Probabilmente ti sei trovato in quel momento – seduto di fronte a un amico le cui scelte ti preoccupano, o scorrendo i social e vedendo un post che ti stringe lo stomaco. E da qualche parte nella tua mente, un versetto familiare riaffiora: «Non giudicate». Ma poi un altro pensiero si fa strada: la Bibbia non ci dice forse di parlare la verità? Di confrontare il peccato? Di essere discernenti? Se ti sei mai sentito preso tra l’invito ad amare e quello alla santità, stai ponendo esattamente la domanda giusta. Allora, cosa dice Dio realmente sul giudicare gli altri? La risposta è più ricca, più sfumata e molto più liberante di quanto ci sia stato insegnato.
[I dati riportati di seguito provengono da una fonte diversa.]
-- ==== Sys2Proof/Machine/Scan.lean ====
section
/-! DEFINITION. The scanning host of 49_dispatcher.md R240: a harness, a model of the environment, not part of the block. -/

namespace Sys2Proof.Machine

/-- The window the host cuts from its image at address `a`: up to `MAXLEN` bytes, clipped to the image (R240). An address
below `base`, which the pseudocode gives no meaning, has an empty window, since the image has no byte there and byte 0 of a
window is the byte at its address (R30): the model's choice (DESIGN CHOICE, log 33). -/
def scanWindow (image : List Byte) (base a : Nat) : List Byte :=
  if a < base then [] else (image.drop (a - base)).take maxLen

/-- `Scan` from address `a` (R240): advance by the length, stop at the first `TRUNCATED`. Each turn advances by at least
one byte, so `stop - a` turns are enough. R240's host keeps every address within 0x0000 to 0x10000 and leaves a scan across
0xFFFF open; `stop` has no bound here, and such a scan goes on, each address handed to the block modulo 2^16: the model's
choice (DESIGN CHOICE, log 35). -/
def scanFrom (cfg : Config) (image : List Byte) (base stop : Nat) : Nat → Nat → List (Nat × TxOutcome)
  | 0, _ => []
  | turns + 1, a =>
    if a < stop then
      match transaction cfg ⟨BitVec.ofNat 16 a, scanWindow image base a⟩ with
      | .truncated k => [(a, .truncated k)]
      | .ok r => (a, .ok r) :: scanFrom cfg image base stop turns (a + r.length)
      | .unknown r => (a, .unknown r) :: scanFrom cfg image base stop turns (a + r.length)
    else []

/-- `Scan(image, base, start, end)` (R240). -/
def scan (cfg : Config) (image : List Byte) (base start stop : Nat) : List (Nat × TxOutcome) :=
  scanFrom cfg image base stop (stop - start) start

end Sys2Proof.Machine
end

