-- ==== Sys2Proof/Certificates/Slice0/Obligations.lean ====
section
/-! DEFINITION. The statements for the provers. Each docstring names the rules of spec/ the statement formalises. -/

open Sys2Proof Sys2Proof.Machine

/-! ### The step and the state -/

/-- When the window handed over decodes to an instruction, the step is that instruction's meaning, run in the fresh context
of R15 and R228; the request is taken up and no earlier outcome is left (R286). One transaction as one step: log 1. -/
def Obligations.StepRunsDecodedInstruction : Prop :=
  ∀ (s : State) (rq : Request) (i : Instr) (n : Nat), s.request = some rq → decode rq.bytes = .instr i n →
    step s = exec i ⟨none, some ⟨rq.address, rq.address &&& 0xE000, 0, false, [], []⟩, none⟩

/-- Every step answers a next state. A transaction handed over is consumed, leaves no context and has an outcome, one of the three
(R237, R255); that `UNKNOWN` and `TRUNCATED(k)` are next states too is the model's choice (log 3). With nothing handed over the
state stays as it is, which is the model's choice as well (log 2). -/
def Obligations.EveryStepAnswersNext : Prop :=
  ∀ s : State, ∃ t, step s = .next t ∧ (s.request = none → t = s) ∧
    (s.request ≠ none → t.request = none ∧ t.ctx = none ∧ ∃ o, t.outcome = some o)

/-- The model's choice (log 2), from R282: with no transaction handed over a step changes nothing. -/
def Obligations.IdleStepKeepsState : Prop :=
  ∀ s : State, s.request = none → step s = .next s

/-- After construction no DecodeContext exists and no output is pending (R24, R281). -/
def Obligations.ResetHasNoContextAndNoOutput : Prop :=
  State.reset.ctx = none ∧ State.reset.outcome = none

/-- The default ROM of R58, which is PRESUMED beyond the five anchored bytes (log 4), meets R55 to R57, as R280 asks at
construction: every opcode byte has a routine, the five entries the source fixes are there (the format of `RTN` is one the spec
derives), specific ranges precede overlapping catch-all ranges (log 32), the entries of format 0 are those named `XGPL`, one
opcode uses format 7, format 6 is `MOVE` (log 34); and every entry is legal by R11, with 1 to 5 visible characters (log 31). -/
def Obligations.RomMeetsItsRulesAtReset : Prop :=
  Config.default.tableTotal = true ∧ Config.default.anchors = true ∧ Config.default.romValid = true

/-- The invariant holds after construction. -/
def Obligations.SafetyHoldsAtReset : Prop := State.reset.Safe

/-- From every safe state a step gives a safe state: no context between transactions (R24), and an output that is a legal
outcome: its entry of the ROM, its length (R52), width flag (R17), operands (R20, R21, R86, R206), text (R61) and line (R232),
never `UNKNOWN` (R55), a `TRUNCATED` offset below 13 (R252). The parameters are the defaults (logs 4 to 8, 12). -/
def Obligations.EveryStepKeepsSafety : Prop :=
  ∀ s t : State, s.Safe → step s = .next t → t.Safe

/-- The machine that decodes to an instruction and runs its meaning is the block of the spec's pseudocode under the default
parameters (R228). -/
def Obligations.StepAgreesWithSpecTransaction : Prop :=
  ∀ s : State, step s = stepWith Config.default s

/-- Nothing but the transaction handed over influences a step: no earlier context, outcome or flag (R39, R285, R286). -/
def Obligations.StepDependsOnRequestAlone : Prop :=
  ∀ s s' : State, s.request = s'.request → s.request ≠ none → step s = step s'

/-! ### Decoding and encoding -/

/-- Decoding the encoding of a well-formed instruction, whatever follows it, gives the instruction back, with its length. -/
def Obligations.DecodeOfEncodeIsIdentity : Prop :=
  ∀ (i : Instr) (rest : List Byte), i.wf = true → decode (encode i ++ rest) = .instr i (encode i).length

/-- What decodes to an instruction is that instruction's encoding, followed by bytes that were not read; the instruction is
well-formed. -/
def Obligations.EncodeOfDecodeIsIdentity : Prop :=
  ∀ (bytes : List Byte) (i : Instr) (n : Nat), decode bytes = .instr i n →
    i.wf = true ∧ n = (encode i).length ∧ ∃ rest, bytes = encode i ++ rest

/-- Every proper part of an encoding, from its start, is truncated at its own end (R238, R252). -/
def Obligations.PartOfEncodingIsTruncated : Prop :=
  ∀ (i : Instr) (m : Nat), i.wf = true → m < (encode i).length → decode ((encode i).take m) = .truncated m

/-- A few words written from the spec's encodings decode to the instructions they stand for, under the default ROM and MOVE map
(logs 4 and 5). -/
def Obligations.SampleWordsDecode : Prop :=
  decode [0x00] = .instr .rtn 1 ∧ decode [0x04, 0x2A] = .instr (.back 0x2A) 2 ∧
  decode [0x05, 0x12, 0x34] = .instr (.b 0x1234) 3 ∧ decode [0x14] = .instr (.xgpl14 0) 1 ∧
  decode [0x40, 0x34] = .instr (.br 0x034) 2 ∧ decode [0x08] = .instr .fmt 1 ∧
  decode [0x86, 0xFF, 0xFF, 0xFF, 0xFF] = .instr (.clr false (.far true true 0xFFFF (some 0xFF))) 5 ∧
  decode [0xA2, 0x80, 0x10, 0x05] = .instr (.add false (.near false false 0x010 none) (.lit8 0x05)) 4 ∧
  decode [0x31, 0x00, 0x20, 0xA1, 0x00, 0x12, 0x34] =
    .instr (.move 0b10001 (.lit 0x0020) (.operand (.near true false 0x100 none)) (.grom ⟨0x1234, none⟩)) 7

/-! ### The decoder ROM -/

/-- R225: the empty window ends the transaction at once; lookup gives the first entry, in the ROM's order, whose range contains
the opcode byte, and nothing exactly when no entry does; with a total table (R55) it always gives an entry. -/
def Obligations.LookupGivesFirstMatchingEntry : Prop :=
  (∀ (cfg : Config) (a : Word), transaction cfg ⟨a, []⟩ = .truncated 0) ∧
  (∀ (table : List Descriptor) (op : Byte) (i : Nat) (d : Descriptor), lookup table op = some (i, d) ↔
    table[i]? = some d ∧ d.lo ≤ op ∧ op ≤ d.hi ∧
      ∀ (j : Nat) (e : Descriptor), j < i → table[j]? = some e → ¬ (e.lo ≤ op ∧ op ≤ e.hi)) ∧
  (∀ (table : List Descriptor) (op : Byte), lookup table op = none ↔ ∀ d ∈ table, ¬ (d.lo ≤ op ∧ op ≤ d.hi)) ∧
  (∀ (cfg : Config) (op : Byte), cfg.tableTotal = true → ∃ i d, lookup cfg.optable op = some (i, d) ∧ d.format ≠ .unknown)

/-- R13: the 256-entry ROM gives for each opcode byte the index the ordered scan gives, or none where it finds none. -/
def Obligations.FlatRomAgreesWithScan : Prop :=
  ∀ (table : List Descriptor) (op : Byte), (flatRom table)[op.toNat]? = some ((lookup table op).map Prod.fst)

/-- The ranges of the default ROM (R58, from general knowledge: log 4) contain each opcode byte exactly once, so that the order
of its 61 entries decides nothing. -/
def Obligations.DefaultRangesCoverEachByteOnce : Prop :=
  defaultTable.length = 61 ∧ ∀ op : Byte, defaultTable.countP (fun d => d.covers op) = 1

/-- R226, R234: a byte that no entry covers, or whose first covering entry has format -1, gives the diagnostic, whatever follows
it and whatever the address; the default diagnostic, `Invalid opcode >` and the byte, is the spec's own wording (D16, log 8).
That the record of a matched entry of format -1 carries that entry's mnemonic is the model's choice of R234 and V8.5 over the
table of R20, which says empty (log 16). -/
def Obligations.ByteWithoutRoutineGivesDiagnostic : Prop :=
  (∀ (cfg : Config) (a : Word) (op : Byte) (rest : List Byte), lookup cfg.optable op = none →
    transaction cfg ⟨a, op :: rest⟩ = .unknown (diagnostic cfg none op [])) ∧
  (∀ (cfg : Config) (a : Word) (op : Byte) (rest : List Byte) (i : Nat) (d : Descriptor),
    lookup cfg.optable op = some (i, d) → d.format = .unknown →
    transaction cfg ⟨a, op :: rest⟩ = .unknown (diagnostic cfg (some i) op d.mnemonic)) ∧
  ∀ op : Byte, Config.default.diag op = "Invalid opcode >".toList ++ hex2 op

/-- R251: `UNKNOWN` is the outcome exactly of a window whose opcode byte no entry covers, or whose first covering entry has
format -1. -/
def Obligations.UnknownExactlyWithoutRoutine : Prop :=
  ∀ (cfg : Config) (rq : Request), (∃ r, transaction cfg rq = .unknown r) ↔
    ∃ op rest, rq.bytes = op :: rest ∧
      (lookup cfg.optable op = none ∨ ∃ i d, lookup cfg.optable op = some (i, d) ∧ d.format = .unknown)

/-- R55: with a total table no window gives `UNKNOWN`. -/
def Obligations.TotalTableNeverReportsUnknown : Prop :=
  ∀ (cfg : Config) (rq : Request) (r : Result), cfg.tableTotal = true → transaction cfg rq ≠ .unknown r

/-! ### The operand extractors -/

/-- R80, R87: at the bytes of any well-formed operand, wherever the cursor stands, `SrcDst` consumes exactly those bytes and
gives the operand's fields and text; it touches nothing else of the context. The base added to an extended offset and the wrap
are decisions D6 and D7 (logs 10 and 11). -/
def Obligations.SrcDstReadsEveryForm : Prop :=
  ∀ (o : SrcDst) (before rest : List Byte) (c : Context), o.wf = true → c.cur = before.length →
    c.srcDst (before ++ o.encode ++ rest) = .ok ((o.operand, o.operand.text), { c with cur := c.cur + o.size })

/-- R91: an extractor that fails does so at the end of the window, within the first four bytes of the operand. -/
def Obligations.SrcDstTruncatesAtWindowEnd : Prop :=
  ∀ (bytes : List Byte) (c : Context) (k : Nat), c.cur ≤ bytes.length → c.srcDst bytes = .error k →
    k = bytes.length ∧ k ≤ c.cur + 3

/-- R88: the GROM form reads a big-endian address, adds no base, and reads an index byte exactly when `idx` is set; with `sel`
set it is `SrcDst`, and `idx` has no effect. A window that ends inside the operand is truncated at its end. -/
def Obligations.GromOperandReadsEveryForm : Prop :=
  (∀ (bytes : List Byte) (idx : Bool) (c : Context), c.gromOperand bytes true idx = c.srcDst bytes) ∧
  ∀ (hi lo : Byte) (index : Option Byte) (before rest : List Byte) (c : Context), c.cur = before.length →
    let size := 2 + if index.isSome then 1 else 0
    let cell := index.map fun x => x.setWidth 16 + 0x8300#16
    let suffix := match cell with
      | none => []
      | some x => "(@>".toList ++ hex4 x ++ ")".toList
    c.gromOperand (before ++ [hi, lo] ++ index.toList ++ rest) false index.isSome =
      .ok ((.grom (hi ++ lo) cell, "G@>".toList ++ hex4 (hi ++ lo) ++ suffix), { c with cur := c.cur + size }) ∧
    ∀ m : Nat, m < size →
      c.gromOperand (before ++ ([hi, lo] ++ index.toList).take m) false index.isSome = .error (before.length + m)

/-- R87, R81, R86: space, address, text and size of each addressing mode, the sums written as the table has them, modulo 2^16
(decisions D6 and D7: logs 10 and 11). -/
def Obligations.AddressingModeTable : Prop :=
  (∀ a : BitVec 7, (SrcDst.short a).operand = .mem .cpu false (a.setWidth 16 + 0x8300) false none ∧
    (SrcDst.short a).operand.text = "@>".toList ++ hex4 (a.setWidth 16 + 0x8300) ∧ (SrcDst.short a).size = 1) ∧
  (∀ (off : BitVec 12) (ix : Option Byte), let cell := ix.map fun x => x.setWidth 16 + 0x8300#16
    (SrcDst.near false false off ix).operand = .mem .cpu false (off.setWidth 16 + 0x8300) false cell ∧
    (SrcDst.near false true off ix).operand = .mem .cpu true (off.setWidth 16 + 0x8300) false cell ∧
    (SrcDst.near true false off ix).operand = .mem .vdp false (off.setWidth 16) false cell ∧
    (SrcDst.near true true off ix).operand = .mem .vdp true (off.setWidth 16 + 0x8300) false cell) ∧
  (∀ (a : Word) (ix : Option Byte), let cell := ix.map fun x => x.setWidth 16 + 0x8300#16
    (SrcDst.far false false a ix).operand = .mem .cpu false (a + 0x8300) true cell ∧
    (SrcDst.far false true a ix).operand = .mem .cpu true (a + 0x8300) true cell ∧
    (SrcDst.far true false a ix).operand = .mem .vdp false a true cell ∧
    (SrcDst.far true true a ix).operand = .mem .vdp true (a + 0x8300) true cell) ∧
  (∀ (a : Word) (e : Bool) (ix : Option Word), let suffix := match ix with
      | none => []
      | some x => "(@>".toList ++ hex4 x ++ ")".toList
    (Operand.mem .cpu false a e ix).text = "@>".toList ++ hex4 a ++ suffix ∧
    (Operand.mem .cpu true a e ix).text = "*>".toList ++ hex4 a ++ suffix ∧
    (Operand.mem .vdp false a e ix).text = "V@>".toList ++ hex4 a ++ suffix ∧
    (Operand.mem .vdp true a e ix).text = "V*>".toList ++ hex4 a ++ suffix) ∧
  (∀ (v i : Bool) (off : BitVec 12) (a : Word) (x : Byte),
    (SrcDst.near v i off none).size = 2 ∧ (SrcDst.far v i a none).size = 3 ∧
    (SrcDst.near v i off (some x)).size = 3 ∧ (SrcDst.far v i a (some x)).size = 4)
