-- ==== Sys2Proof/Tests/Slice0.lean ====
section
/-! SUPPORT. Tests. Expected results come from the spec's vectors (95_test_vectors.md: ids V…, P…) and the worked examples of
the rule files, never from the model; ends with a witness for the hypotheses of each obligation. -/

namespace Sys2Proof.Machine

-- One theorem after the other: run side by side, the kernel evaluations below hold more threads than the check's memory allows.
set_option Elab.async false

/-! ### Ill-formed terms, one for each check of WellFormed -/

theorem test_wf_offset_at_escape_refused : (SrcDst.near false false 0xF00 none).wf = false := by decide
theorem test_wf_offset_below_escape_kept : (SrcDst.near false false 0xEFF none).wf = true := by decide
theorem test_wf_byte_literal_of_word_refused : (Source.lit8 0x05).wf true = false := by decide
theorem test_wf_word_literal_of_byte_refused : (Source.lit16 0x0005).wf false = false := by decide
theorem test_wf_literal_count_refused : (Count.lit 0x0020).wf false = false := by decide
theorem test_wf_operand_count_refused : (Count.operand (.short 0)).wf true = false := by decide
theorem test_wf_operand_slot_refused : (Slot.operand (.short 0)).wf false false = false := by decide
theorem test_wf_grom_slot_refused : (Slot.grom ⟨0x1234, none⟩).wf true false = false := by decide
theorem test_wf_grom_index_refused : (Slot.grom ⟨0x1234, none⟩).wf false true = false ∧
    (Slot.grom ⟨0x1234, some 0⟩).wf false false = false := by decide
theorem test_wf_move_refused : (Instr.move 0b00000 (.lit 1) (.grom ⟨0, none⟩) (.grom ⟨0, none⟩)).wf = false ∧
    (Instr.move 0b00000 (.operand (.short 1)) (.operand (.short 0)) (.grom ⟨0, none⟩)).wf = false ∧
    (Instr.move 0b00000 (.operand (.short 1)) (.grom ⟨0, none⟩) (.operand (.short 0))).wf = false := by decide
theorem test_wf_instr_refused : (Instr.clr false (.near false false 0xFFF none)).wf = false ∧
    (Instr.add true (.short 0) (.lit8 0)).wf = false ∧
    (Instr.add false (.near false false 0xF00 none) (.operand (.short 0))).wf = false := by decide

/-! ### Decoding: words written from the encodings, one for each constructor -/

/-- Formats 0, 3 and 7 (R101 to R104, R151 to R162, R221). -/
theorem test_decode_no_operand : ∀ e ∈ ([(0x00, .rtn), (0x01, .rtnc), (0x03, .scan), (0x08, .fmt), (0x09, .h), (0x0A, .gt),
    (0x0B, .exit), (0x0C, .carry), (0x0D, .ovf), (0x10, .cont), (0x11, .exec), (0x12, .rtnb), (0x13, .rtgr),
    (0x14, .xgpl14 0), (0x17, .xgpl14 3), (0x18, .xgpl18 0), (0x1F, .xgpl18 7), (0x99, .xgpl98 1), (0xF3, .xgplF0 3),
    (0xFF, .xgplFC 3)] : List (Byte × Instr)), decode [e.1] = .instr e.2 1 := by decide +kernel

/-- Format 2 (R142 to R148). -/
theorem test_decode_literal : ∀ e ∈ ([([0x02, 0xFF], .rand 0xFF), ([0x04, 0x2A], .back 0x2A), ([0x05, 0x12, 0x34], .b 0x1234),
    ([0x06, 0x60, 0x10], .call 0x6010), ([0x07, 0x20], .all 0x20), ([0x0E, 0x80], .parse 0x80),
    ([0x0F, 0xF0], .xml 0xF0)] : List (List Byte × Instr)), decode e.1 = .instr e.2 e.1.length := by decide +kernel

/-- Format 4 (R171, R172). -/
theorem test_decode_branch : decode [0x5F, 0xFF] = .instr (.br 0x1FFF) 2 ∧ decode [0x6A, 0xBC] = .instr (.bs 0x0ABC) 2 := by
  decide +kernel

/-- Format 5: the worked examples of R181 to R192. -/
theorem test_decode_oneOperand : ∀ e ∈ ([([0x80, 0x7F], .abs false (.short 0x7F)),
    ([0x83, 0x80, 0x80], .neg true (.near false false 0x080 none)), ([0x84, 0x90, 0x10], .inv false (.near false true 0x010 none)),
    ([0x87, 0x74], .clr true (.short 0x74)), ([0x88, 0x8E, 0xFF], .fetch false (.near false false 0xEFF none)),
    ([0x8B, 0x5C], .case true (.short 0x5C)), ([0x8C, 0xA1, 0x00], .push false (.near true false 0x100 none)),
    ([0x8F, 0xB0, 0x4A], .cz true (.near true true 0x04A none)),
    ([0x90, 0xC0, 0x10, 0x20], .inc false (.near false false 0x010 (some 0x20))),
    ([0x93, 0x8F, 0x7D, 0x00], .dec true (.far false false 0x7D00 none)),
    ([0x94, 0xEF, 0x40, 0x00, 0x02], .inct false (.far true false 0x4000 (some 0x02))),
    ([0x97, 0x00], .dect true (.short 0))] : List (List Byte × Instr)), decode e.1 = .instr e.2 e.1.length := by decide +kernel
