-- ==== Sys2Proof/Syntax.lean ====
section
/-! DEFINITION. The operations of the block: one constructor per row of spec/opcode_table.json, in the
table's order, with the operands of spec/30_encoding.md R53 to R57. -/

namespace Sys2Proof

/-- `bit_index` of R57 and R81: the seven named flags of CONTROL. Bit 6 is reserved and is no value. -/
inductive BitIndex where
  | clockSelect      -- bit 0
  | pwmEnable        -- bit 1
  | pwmStart         -- bit 2
  | continuousOnce   -- bit 3
  | outputEnable     -- bit 4
  | interrupt        -- bit 5
  | resetCounter     -- bit 7
  deriving DecidableEq, Repr

/-- The four formats of R52. -/
inductive Format where
  | bus
  | rv
  | ctl
  | event
  deriving DecidableEq, Repr

/-- The 29 operations. -/
inductive Instr where
  -- format BUS (R53)
  | read16Period
  | write16Period (v : U16)
  | read16Duty
  | write16Duty (v : U16)
  | read8Control
  | write8Control (v : U8)
  | read16Clock
  | write16Clock (v : U16)
  -- format RV (R54)
  | readPeriod
  | writePeriod (v : U16)
  | readDuty
  | writeDuty (v : U16)
  | readClock
  | writeClock (v : U16)
  | readControl
  | writeControl (v : U8)
  | setBit (i : BitIndex)
  | clearBit (i : BitIndex)
  | testBit (i : BitIndex)
  -- format CTL (R55)
  | configure (frequencyHz dutyRatio systemClockHz : F64)
  | start (continuous : Bool)
  | stop
  | resetCounter
  | selectClockSource (external : Bool)
  | interruptOccurred
  | acknowledgeInterrupt
  | new (base : Address) (tol : Rat)
  -- format EVENT (R56)
  | hwCycleComplete
  | hwResetAutoClear
  deriving DecidableEq, Repr

/-- The format of a row, as the table gives it. -/
def Instr.format : Instr → Format
  | .read16Period | .write16Period _ | .read16Duty | .write16Duty _
  | .read8Control | .write8Control _ | .read16Clock | .write16Clock _ => .bus
  | .readPeriod | .writePeriod _ | .readDuty | .writeDuty _ | .readClock | .writeClock _
  | .readControl | .writeControl _ | .setBit _ | .clearBit _ | .testBit _ => .rv
  | .configure _ _ _ | .start _ | .stop | .resetCounter | .selectClockSource _
  | .interruptOccurred | .acknowledgeInterrupt | .new _ _ => .ctl
  | .hwCycleComplete | .hwResetAutoClear => .event

end Sys2Proof
end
Cosa ha detto Gesù davvero sul giudicare gli altri
Se c’è un versetto della Bibbia che anche le persone che non hanno mai aperto una Bibbia sanno citare, probabilmente è Matteo 7:1. È diventato una sorta di scudo culturale – un modo rapido per chiudere qualsiasi conversazione su ciò che è giusto e sbagliato. Ma quando guardiamo a cosa Gesù ha detto davvero sul giudicare gli altri, scopriamo che non ci stava dicendo di abbandonare ogni ragionamento morale. Ci stava avvertendo contro un tipo specifico di giudizio – quello ipocrita e auto-giustificante che abbatte le persone ignorando la nostra stessa fragilità.
«Non giudicate, perché non siate giudicati; poiché col giudizio con cui giudicherete sarete giudicati e con la misura con cui misurerete sarà misurato a voi. Perché vedi la pagliuzza che è nell’occhio del tuo fratello, ma non ti accorgi della trave che è nel tuo occhio? O come puoi dire al tuo fratello: Lascia che io tolga la pagliuzza dal tuo occhio, mentre ecco, c’è una trave nel tuo occhio? Ipocrita, togli prima la trave dal tuo occhio e allora ci vedrai bene per togliere la pagliuzza dall’occhio del tuo fratello».– Matteo 7:1-5 (NR 2006)
Nota qualcosa di cruciale qui. Gesù non dice: «Non aiutare mai il tuo fratello con la pagliuzza». Dice: «Prima togli la trave dal tuo occhio, e allora ci vedrai bene». L’obiettivo non è la cecità – è una vista chiara. Gesù non sta abolendo il discernimento. Lo sta purificando. Vuole che siamo persone capaci di vedere chiaramente per poter aiutare davvero, non persone che usano i fallimenti degli altri per sentirsi meglio con se stesse.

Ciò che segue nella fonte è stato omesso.